This section is from the book "Time Out for Living", by Ernest DeAlton Partridge and Catherine Mooney. Also available from Amazon: Time Out for Living.
Robinson Crusoe had to work nearly all the time in order to keep alive. His method of getting food was necessarily so crude that it took him a large part of his waking hours to keep from being hungry. In order to get a new pair of shoes he had to kill an animal, laboriously turn its skin into leather, and cut and fashion some kind of makeshift footwear. He had to raise and store his food, make his own clothing, and even design his odd umbrella. He probably enjoyed working because he had nothing else to do. In his leisure time he seems to have had no other amusement than talking to his parrot.
His story seems to be a sad one, yet we gather from the famous book that Crusoe really enjoyed life. He had to figure out ways of doing things. Then, too, he was his own master. He could do what he wanted whenever he wished; but the penalty he paid for his leisure and perfect independence was that the only thing he could do when his chores were done was talk with his parrot. He led a solitary life.
Like Crusoe, our remote ancestors gave up a solitary way of living as soon as they could, and came together in tribes. Probably it would be more correct to say our ancestors never lived a solitary or lonely life. Even animals flock together. Our ancestors were more intelligent than the animals and so they divided the work of the tribe among its members. For example, someone probably spent most of his time watching for the approach of an enemy. Even some of the less fierce animals, the herbivorous groups, protect themselves in this way. When the herd is eating grass, one member will stand guard to give warning of an approaching lion, tiger, or other carnivorous animal. In the same way our ancestors probably made standing guard one of the first divisions of labor, one of the first professional occupations. They little realized that these guardians would eventually become so powerful that they would turn some of the tribe of free cave men into slaves. But this they did. Modern dictators resemble them in this respect.

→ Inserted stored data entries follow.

-- ==== Sys2Proof/Syntax.lean ====
section
/-! DEFINITION. The instructions of the Farril set and the machine steps of the part: one constructor for each row of
the opcode table (spec/11_formats_and_assembly.md R229-R240; spec/95_what_each_step_holds.md). -/

namespace Sys2Proof

/-- A source specifier (R236). The C field's "none" and the reserved value 126 are not specifiers. -/
inductive Opnd where
  /-- 0-95: a frame register -/
  | v (i : Fin 96)
  /-- 96-111: a SOF register -/
  | o (i : Fin 16)
  /-- 112-115: an LRF entry -/
  | l (i : Fin 4)
  /-- 116-118: a latch entry -/
  | k (i : Fin 3)
  /-- 119: zero -/
  | zero
  /-- 120: the lane's gang lane order -/
  | lane
  /-- 121: slice index within the thread group -/
  | slice
  /-- 122: thread-group index within the workgroup -/
  | group
  /-- 123: workgroup linear index in the grid -/
  | work
  /-- 124: core number -/
  | core
  /-- 125: compute-die clock counter -/
  | clock
  /-- 127: the literal word -/
  | lit (w : Word)
  deriving DecidableEq, Repr

/-- A destination specifier (R236): a frame register, a SOF register, or 119, which discards the result. -/
inductive Dst where
  | v (i : Fin 96)
  | o (i : Fin 16)
  | zero
  deriving DecidableEq, Repr

/-- ORDER of a prefix (R232). -/
inductive Order where
  | rlx | acq | rel | ar
  deriving DecidableEq, Repr

/-- Scopes (R120). -/
inductive Scope where
  | slice | grp | core | quad | die | pkg | pod
  deriving DecidableEq, Repr

/-- USE of a prefix (R123, R139). -/
inductive Use where
  | plain | unp | comm | nonord | quant | spec
  deriving DecidableEq, Repr

/-- A prefix (R232). `c = none` is the C field's 0; `rm` is RM, the saturate bit or CP, as the base reads it. -/
structure Pfx where
  use : Use := .plain
  order : Order := .rlx
  scope : Scope := .slice
  c : Option Opnd := none
  rm : BitVec 3 := 0
  z : Bool := false
  mask : BitVec 3 := 0
  deriving DecidableEq, Repr

/-- The register B of ACCLD, ACCST and ACCZ, under a prefix that can only be empty (R234, R300). -/
structure SetOpnd where
  pfx : Option Pfx := none
  b : Opnd
  deriving DecidableEq, Repr

/-- Integer type codes of FN (R239, R250). -/
inductive IType where
  | i32 | n32 | i16x2 | n16x2 | i64 | n64 | i8x4 | n8x4
  deriving DecidableEq, Repr

/-- Float type codes of FN (R239). -/
inductive FType where
  | f32 | bf16x2 | f16x2
  deriving DecidableEq, Repr

/-- Compare conditions (R231). -/
inductive Cond where
  | eq | ne | lt | le | gt | ge | ueq | ult | ule | ugt | uge | uno | ord
  deriving DecidableEq, Repr

/-- Format codes (R194). -/
inductive Fmt where
  | f32 | bf16 | f16 | e4m3 | e5m2 | e2m1 | e8m0 | i32 | n32 | i16 | n16 | i8 | n8 | pred | coord | any
  deriving DecidableEq, Repr

/-- SHFL modes (R273). -/
inductive ShflMode where
  | idx | up | down | xor
  deriving DecidableEq, Repr

/-- VOTE modes (R274). -/
inductive VoteMode where
  | any | all | ballot | count
  deriving DecidableEq, Repr

/-- GRED combinations (R275). -/
inductive GredOp where
  | addI32 | minI32 | maxI32 | addF32 | minF32 | maxF32
  deriving DecidableEq, Repr

/-- SCAN combinations (R276). -/
inductive ScanOp where
  | addI32Ex | addI32In | addF32In
  deriving DecidableEq, Repr
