/-- Send the stores of a member's lanes to remote parts. -/
def State.sendStores (s : State) (i : Instr) (data : Member → Nat → List LaneWord) (t : Member × Tr) : State :=
  (t.1.addrs.zip t.2.maps).foldl (fun s q => match q.2.part? with
    | some part => s.startRemote t.1.slice t.1.env.ctx q.1.lane i part q.2.pa q.1.va ((data t.1 q.1.lane).map (·.val))
    | none => s) s

/-- Store the lanes of members: those of one core to one line together, the highest in gang lane order last (R126), so that
lanes which cover a sector write it whole (R119). -/
def State.storeLanes (s : State) (i : Instr) (z : StSize) (cp : Nat) (data : Member → Nat → List LaneWord) (ts : List (Member × Tr)) : State :=
  let s := ts.foldl (fun s t => s.sendStores i data t) s
  let xs := localStores z data ts
  let core := (ts.head?.map fun t => t.1.env.core).getD 0
  (storeRuns (xs.map fun x => (x.1.pa, x.2))).foldl (fun s r =>
    match xs.find? fun x => x.1.pa / 64 == r.1 / 64 with
    | some x => s.coreWrite core { x.1 with pa := r.1 } r.2 cp
    | none => s) s

def execSt (p : Option Pfx) (z : StSize) (d a : Opnd) (m : BitVec 8) (s : State) : Host.Outcome State Fault Refusal :=
  let i : Instr := .st p z d a m
  let n := z.width.count
  let pair := fun (x : Slice) e => x.readPair e s.clock true a
  let data := fun (q : Member) l => wordsAt (q.slice.storeRegs q.env s.clock d n) l
  let rel := (pfxOrder p).isRel
  s.runMem i p (fun x e => [(pair x e).1, (pair x e).2] ++ x.storeRegs e s.clock d n)
    (fun x e take => laneAddrs (pair x e) take (scaled m z.bytes) z.bytes) z.bytes { kind := .store, wr := true } (pfxCp p)
    (fun q => !rel || s.releaseReady q.slice (s.widen q.slice (pfxScope p))) (some { data := data }) (fun s _ => (s, true))
    fun s ts =>
      let s := if rel then ts.foldl (fun s t => s.releaseAt t.1.env t.1.slice (s.widen t.1.slice (pfxScope p))) s else s
      ts.foldl (fun s t => s.retireMem i t.1.slice.uid none .zero [] []) (s.storeLanes i z (pfxCp p) data ts)

/-! ### Atomics (R286, R287) -/

/-- What a lane's atomic updates: address, bytes and operand; a BF16X2 addition at 2 modulo 4 is two halves (R116). -/
structure Update where
  lane : Nat
  va : DWord
  bytes : Nat
  /-- bits of the returned value that this update gives -/
  shift : Nat
  b : DWord
  c : DWord
  deriving DecidableEq, Repr

/-- The updates of a lane. -/
def updatesOf (i : Instr) (lane : Nat) (va b c : DWord) : List Update :=
  match i with
  | .atom _ .addBf16x2 _ _ _ _ =>
    if va.toNat % 4 = 2 then
      [{ lane := lane, va := va, bytes := 2, shift := 0, b := b, c := c },
       { lane := lane, va := va + 2, bytes := 2, shift := 16, b := b >>> 16, c := c }]
    else [{ lane := lane, va := va, bytes := 4, shift := 0, b := b, c := c }]
  | .atomb _ .addI64 _ _ _ _ => [{ lane := lane, va := va, bytes := 8, shift := 0, b := b, c := c }]
  | _ => [{ lane := lane, va := va, bytes := 4, shift := 0, b := b, c := c }]

/-- The alignment an atomic needs (R116). -/
def atomAlign (i : Instr) : Nat :=
  match i with
  | .atom _ .addBf16x2 _ _ _ _ => 2
  | .atomb _ .addI64 _ _ _ _ => 8
  | _ => 4

/-- Hold a comm update in its quad's combining entry for the location, or a quant update by itself. -/
def State.defer (s : State) (e : Env) (x : Slice) (i : Instr) (use : Use) (pa stack : Nat) (b c : DWord) (p : Policy) : State :=
  let quad := quadOfCore e.core
  let joins := fun (d : Deferred) => use == .comm && d.isComm && d.quad == quad && d.addr == pa && sameOp d.instr i
  if s.caches.deferred.any joins then
    s.onCaches fun k => { k with deferred := updateWhere joins (fun d =>
      { d with val := combineWith i d.val b, slices := d.slices ++ [x.uid] }) k.deferred }
  else
    let (id, s) := s.fresh
    s.onCaches fun k =>
      { k with deferred := k.deferred ++ [{ id := id, quad := quad, slices := [x.uid], gang := x.gang, since := s.clock, instr := i,
                                            addr := pa, stack := stack, val := b, cmp := c, policy := p }] }

/-- Perform one update: the value returned, and poison. A comm or quant update of a shared word is held back; a comm update
returns zero (R124). -/
def State.update (s : State) (i : Instr) (e : Env) (x : Slice) (use : Use) (cp : Nat) (sc : Scope) (q : Update) (m : Mapping) :
    State × DWord × Bool :=
  let late := (use == .comm || use == .quant) && m.shared && q.bytes != 2 && !s.peekPoison m.pa q.bytes
  let (s, old, poison) : State × DWord × Bool := match if late then stackOf m.pa else none with
    | some (st, _) =>
      let old := BitVec.ofNat 64 (bytesToNat (s.peek m.pa q.bytes))
      (s.defer e x i use m.pa st q.b q.c (policyOf m.cpol cp), old, false)
    | none => s.coreRmw e.core m q.bytes cp sc fun old => rmwNew i q.bytes old q.b q.c
  if use == .comm then (s, 0, false) else (s, old, poison)

/-- The updates of a member, in lane order: for each lane the value returned. -/
def State.updateLanes (s : State) (i : Instr) (parked : Option Nat) (m : Member) (use : Use) (cp : Nat) (sc : Scope) :
    List (Update × Mapping) → State × List (Nat × DWord × Bool)
  | [] => (s, [])
  | (q, mp) :: rest =>
    let (s, v, poison) := match mp.part? with
      | some _ =>
        match s.replyWords m.slice.uid i parked q.lane q.va with
        | [lo] => (s, lo.val.setWidth 64, lo.poison)
        | lo :: hi :: _ => (s, dword lo.val hi.val, lo.poison)
        | [] => (s, 0, false)
      | none => s.update i m.env m.slice use cp sc q mp
    let masked := if q.bytes = 2 then v &&& 0xFFFF else v
    let (s, vs) := State.updateLanes s i parked m use cp sc rest
    (s, (if use == .comm then (q.lane, 0, false) else (q.lane, masked <<< q.shift, poison)) :: vs)

/-- The lane words of an atomic's result: the parts of each lane joined. -/
def resultWords (n : Nat) (vs : List (Nat × DWord × Bool)) : List (Nat × List LaneWord) :=
  lanes.map fun l =>
    let mine := vs.filter (·.1 == l)
    let v := mine.foldl (fun acc q => acc ||| q.2.1) (0 : DWord)
    let poison := mine.any (·.2.2)
    (l, if n = 2 then [{ val := lo32 v, poison := poison }, { val := hi32 v, poison := poison }] else [{ val := lo32 v, poison := poison }])

/-- The registers that an atomic gives. -/
def atomRegs (i : Instr) : Nat :=
  match i with
  | .atomb _ .addI64 _ _ _ _ => 2
  | _ => 1

/-- Perform the updates of a member; `ups` are in the order of its addresses. Its remote replies are used up. -/
def State.updateRegs (s : State) (i : Instr) (parked : Option Nat) (p : Option Pfx) (m : Member) (ups : List Update) (ms : List Mapping) :
    State × List Reg :=
  let sc := s.widen m.slice (pfxScope p)
  let order := pfxOrder p
  let s := if order.isRel then s.releaseAt m.env m.slice sc else s
  let s := if order.isAcq then s.acquireAt m.env sc else s
  let (s, vs) := s.updateLanes i parked m (pfxUse p) (pfxCp p) sc (ups.zip ms)
  (s.endRemotes m.slice.uid i parked, laneRegs (atomRegs i) (resultWords (atomRegs i) vs))

/-- The operand words that an update's remote request carries: a half's own, of a split pair. -/
def updateWords (ups : List Update) (a : LaneAddr) : List Word :=
  match ups.find? fun q => q.lane == a.lane && q.va == a.va with
  | some q => [lo32 q.b, hi32 q.b, lo32 q.c]
  | none => []

/-- The remote accesses of a slice's present instruction that await their replies. -/
def State.ownRemotes (s : State) (x : Slice) (i : Instr) : List Nat :=
  (s.outside.remotes.filter fun r => r.slice == x.uid && r.instr == i && r.parked.isNone).map (·.id)

/-- Send the remote updates of members; a release comes before them (R427). -/
def State.awaitUpdates (s : State) (i : Instr) (p : Option Pfx) (ups : Member → List Update) (ts : List (Member × Tr)) : State × Bool :=
  let s := if (pfxOrder p).isRel then ts.foldl (fun s t => s.releaseAt t.1.env t.1.slice (s.widen t.1.slice (pfxScope p))) s else s
  s.awaitRemotes i none (fun m q => updateWords (ups m) q) ts

/-- Both atomic families: operands b and c of a lane as doublewords. -/
def State.atomicOp (s : State) (i : Instr) (p : Option Pfx) (d : Dst) (a : Opnd) (h : Bool)
    (srcs : Slice → Env → List Reg) (b c : Slice → Env → Nat → DWord) : Host.Outcome State Fault Refusal :=
  let pair := fun (x : Slice) e => x.readPair e s.clock true a
  let order := pfxOrder p
  let ups := fun (x : Slice) e take => (laneAddrs (pair x e) take 0 4).flatMap fun q => updatesOf i q.lane q.va (b x e q.lane) (c x e q.lane)
  let mine := fun (m : Member) => ups m.slice m.env m.take
  let held := fun (m : Member) => heldOf h [(pair m.slice m.env).1, (pair m.slice m.env).2]
  s.runMem i p (fun x e => [(pair x e).1, (pair x e).2] ++ srcs x e)
    (fun x e take => (ups x e take).map fun q => { lane := q.lane, va := q.va, bytes := q.bytes }) (atomAlign i)
    { kind := .atomic, wr := true } (pfxCp p)
    (fun m => (!order.isRel || s.releaseReady m.slice (s.widen m.slice (pfxScope p)) (s.ownRemotes m.slice i)) &&
      (order == .rlx || m.slice.lasting.isEmpty))
    (if order.isAcq then none
     else some { regs := atomRegs i, held := held, data := fun m l =>
                   [lo32 (b m.slice m.env l), hi32 (b m.slice m.env l), lo32 (c m.slice m.env l)].map fun w => { val := w } })
    (fun s ts => s.awaitUpdates i p mine ts)
    fun s ts =>
      ts.foldl (fun s t =>
        let (s, rs) := s.updateRegs i none p t.1 (mine t.1) t.2.maps
        s.retireMem i t.1.slice.uid p d rs (held t.1)) s

def execAtom (p : Option Pfx) (o : AtomOp) (d : Dst) (a b : Opnd) (h : Bool) (s : State) : Host.Outcome State Fault Refusal :=
  s.atomicOp (.atom p o d a b h) p d a h (fun x e => [x.readOpnd e s.clock b])
    (fun x e l => ((x.readOpnd e s.clock b).val l).setWidth 64) (fun _ _ _ => 0)

def execAtomb (p : Option Pfx) (o : AtombOp) (d : Dst) (a b : Opnd) (h : Bool) (s : State) : Host.Outcome State Fault Refusal :=
  let i : Instr := .atomb p o d a b h
  let cmp := if o = .cas then p.bind (·.c) else none
  let cs := fun (x : Slice) e => match cmp with
    | some c => [x.readOpnd e s.clock c]
    | none => []
  let cv := fun (x : Slice) e l => match cmp with
    | some c => ((x.readOpnd e s.clock c).val l).setWidth 64
    | none => (0 : DWord)
  if o = .addI64 then
    let pb := fun (x : Slice) e => x.readPair e s.clock true b
    s.atomicOp i p d a h (fun x e => [(pb x e).1, (pb x e).2]) (fun x e l => pairVal (pb x e) l) (fun _ _ _ => 0)
  else
    s.atomicOp i p d a h (fun x e => x.readOpnd e s.clock b :: cs x e)
      (fun x e l => ((x.readOpnd e s.clock b).val l).setWidth 64) cv

/-! ### Fences and cache operations (R288-R291) -/

def execFence (o : Order) (sc : Scope) (s : State) : Host.Outcome State Fault Refusal :=
  s.runEach (.fence o sc) (fun _ _ => []) Slice.m0 fun s x e =>
    let w := s.widen x sc
    if !s.releaseReady x (if o.isRel then w else .slice) then (s, .stay x)
    else
      let s := if o.isRel then s.releaseAt e x w else s
      let s := if o.isAcq then s.acquireAt e w else s
      (s, .done ((x.stepLatch []).next (.fence o sc)))

/-- Write a line of a quad back and keep it, clean. -/
def State.cleanLine (s : State) (quad line : Nat) : State :=
  match s.quadLine? quad line with
  | some l => s.quadWriteBack l
  | none => s

/-- CFLUSH of a line at a scope (R289), after the writes of its quad, in their order (R110), and its updates to the line
(R127). -/
def State.flushLine (s : State) (core : Nat) (sc : Scope) (line : Nat) : State :=
  let s := if 3 ≤ sc.rank then ((s.drainQuad (quadOfCore core)).applyFor core line).cleanLine (quadOfCore core) line else s
  if 5 ≤ sc.rank then (s.dieWriteBack line false).settleMsc line else s

/-- CINV of a line at a scope (R289). -/
def State.dropLine (s : State) (core : Nat) (sc : Scope) (line : Nat) : State :=
  if 3 ≤ sc.rank then s.quadDrop (quadOfCore core) line
  else s.onCaches fun c => { c with l1 := c.l1.filter fun l => !(l.core == core && l.addr == line) }

/-- A cache operation on the line of each taking lane; windows and remote parts are left alone. -/
def State.cacheOp (s : State) (i : Instr) (p : Option Pfx) (a : Opnd) (m : BitVec 8) (f : State → Nat → Scope → Nat → State) :
    Host.Outcome State Fault Refusal :=
  let pair := fun (x : Slice) e => x.readPair e s.clock true a
  s.runStore i p (fun x e => [(pair x e).1, (pair x e).2])
    (fun x e take => laneAddrs (pair x e) take (scaled m 64) 1) 1 { kind := .load } 3 (fun _ => true) (fun _ _ => []) (fun _ => [])
    fun s q ms => ms.foldl (fun s mp => match mp.home with
      | .stack _ => f s q.env.core (s.widen q.slice (pfxScope p)) (mp.pa / 64 * 64)
      | _ => s) s

def execCflush (p : Option Pfx) (a : Opnd) (m : BitVec 8) (s : State) : Host.Outcome State Fault Refusal :=
  s.cacheOp (.cflush p a m) p a m State.flushLine

def execCinv (p : Option Pfx) (a : Opnd) (m : BitVec 8) (s : State) : Host.Outcome State Fault Refusal :=
  s.cacheOp (.cinv p a m) p a m State.dropLine

/-- The translations of lanes for an instruction that never faults: none for one that fails; and the walks to be asked for. -/
def State.quietLanes (s : State) (p : Party) : List LaneAddr → State × List (DWord × Found) × List Ask
  | [] => (s, [], [])
  | a :: rest =>
    let (s, f) := s.findQuiet p { kind := .load } a.va
    let (s, fs, asks) := State.quietLanes s p rest
    (s, (a.va, f) :: fs, (match f with | .held (.miss q) => [q] | _ => []) ++ asks)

Worlds without End. The Higher You Climb, the Farther Back Is the Horizon.
In the course of time our ancestors created other occupations besides standing guard. There are beautiful drawings in the caves of France and Spain which were made ten or twenty thousand years ago. They are so well done that even at that remote time persons who had artistic ability must have been allowed to devote much of their lives to the drawing of pictures.
We know that about five thousand years ago the people who lived on the shores of the Mediterranean began to make real progress in their way of living. More and more they divided the work of the community among its members. Some built houses, some farmed the land, and some became soldiers instead of sentinels. Now we have so many occupations - plumbing, engineering, storekecping, teaching, and so on - that we forgot there was a time when life was almost as simple and solitary as it was for Robinson Crusoe. The division of labor gave communities soldiers with spears, shields, and helmets. It gave them farmers, fishermen, and builders. Those who spent all their time designing and building houses became so expert that they constructed some wonderful buildings. Artists, who were fed and clothed so that they might devote all their time to painting pictures and carving statues, produced some works which we now treasure in our museums. During this time trade developed. At first, trade was carried on by barter. That is, an ax may have been exchanged for some wool, or a bag of salt for some grain. Later, money came into use.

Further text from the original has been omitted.